The gamble might pay off. Canada appears to be waking up to the fact that a long, comfortable period in its national life is coming to an end. Canadians are justly proud of their record of assimilating large numbers of immigrants from Southeast Asia and Africa over the past decade into a thriving multicultural society. Smart economic management, fueled by eight successive federal budget surpluses, has given this otherwise modest power an influential voice at the G-8 and international institutions like the United Nations.

But those halcyon days are ending. Canada is losing ground — and influence — to competitors overseas, and some worry that the country's safe, even smug society could fall prey to the same ethnic tensions that afflict Europe and the U.S. Meanwhile, the lingering threat of secession from the French-speaking province of Quebec has been given new life by the recent election of a determined young separatist named André Boisclair to lead the province's still formidable sovereign party.

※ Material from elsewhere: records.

-- ==== Sys2Proof/Laws/PerInstr.lean ====
section
/-! SUPPORT. Facts about every command as syntax, one lemma a constructor. Family `Legality`: the word of a
well-formed command is illegal by 30_encoding.md R66 exactly when the command is `illegal`. -/

namespace Sys2Proof.Laws.Legality

/-- The encoded word is illegal for the given MAX_FRAMES exactly when the command is the illegal one. -/
def Statement (i : Instr) : Prop :=
  ∀ maxFrames, Instr.wfWith maxFrames i = true →
    (Word.isIllegal maxFrames (encode i) = true ↔ ∃ w, i = .illegal w)

theorem init : Statement .init := by
  intro m _
  rw [Word.isIllegal_iff]
  simp [encode]

theorem cycle (note fine : BitVec 8) (frames : BitVec 12) : Statement (.cycle note fine frames) := by
  intro m h
  simp only [Instr.wfWith, decide_eq_true_eq] at h
  have := frames.isLt
  rw [Word.isIllegal_iff, toNat_encode_cycle]
  simp
  omega

theorem paramMorph : Statement .paramMorph := by
  intro m _
  rw [Word.isIllegal_iff]
  simp [encode]

theorem paramShape : Statement .paramShape := by
  intro m _
  rw [Word.isIllegal_iff]
  simp [encode]

theorem paramNop (slot : BitVec 8) : Statement (.paramNop slot) := by
  intro m _
  have := slot.isLt
  rw [Word.isIllegal_iff, toNat_encode_paramNop]
  simp
  omega

theorem noteOn (note fine : BitVec 8) : Statement (.noteOn note fine) := by
  intro m _
  rw [Word.isIllegal_iff, toNat_encode_noteOn]
  simp
  omega

theorem noteOff (note fine : BitVec 8) : Statement (.noteOff note fine) := by
  intro m _
  rw [Word.isIllegal_iff, toNat_encode_noteOff]
  simp
  omega

theorem illegal (word : Word) : Statement (.illegal word) := by
  intro m h
  simp only [Instr.wfWith] at h
  simp [encode, h]

end Sys2Proof.Laws.Legality
end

That's why an election that started out as a mere annoyance may pull the curtain down on a political era. According to one survey, 60% believe the government can't fix the cronyism that permeates the federal bureaucracy. For the unlucky Martin, it has become the perfect storm. One of Canada's most accomplished Finance Ministers, Martin, 67, had long groomed himself for the national stage. The names in his personal Rolodex range from international bankers to Bono, the rock-star poverty crusader. But when he became PM in December 2003 after staging an internal party coup that swept his former boss, Prime Minister Jean Chrétien, into retirement, he inherited an exhausted, divided party with its glory days behind it. Perhaps, conceded one party official in Ontario, Canada's most populous province, "We [Liberals] need a time-out." As the ice in Canada's political landscape begins to crack, they may get one.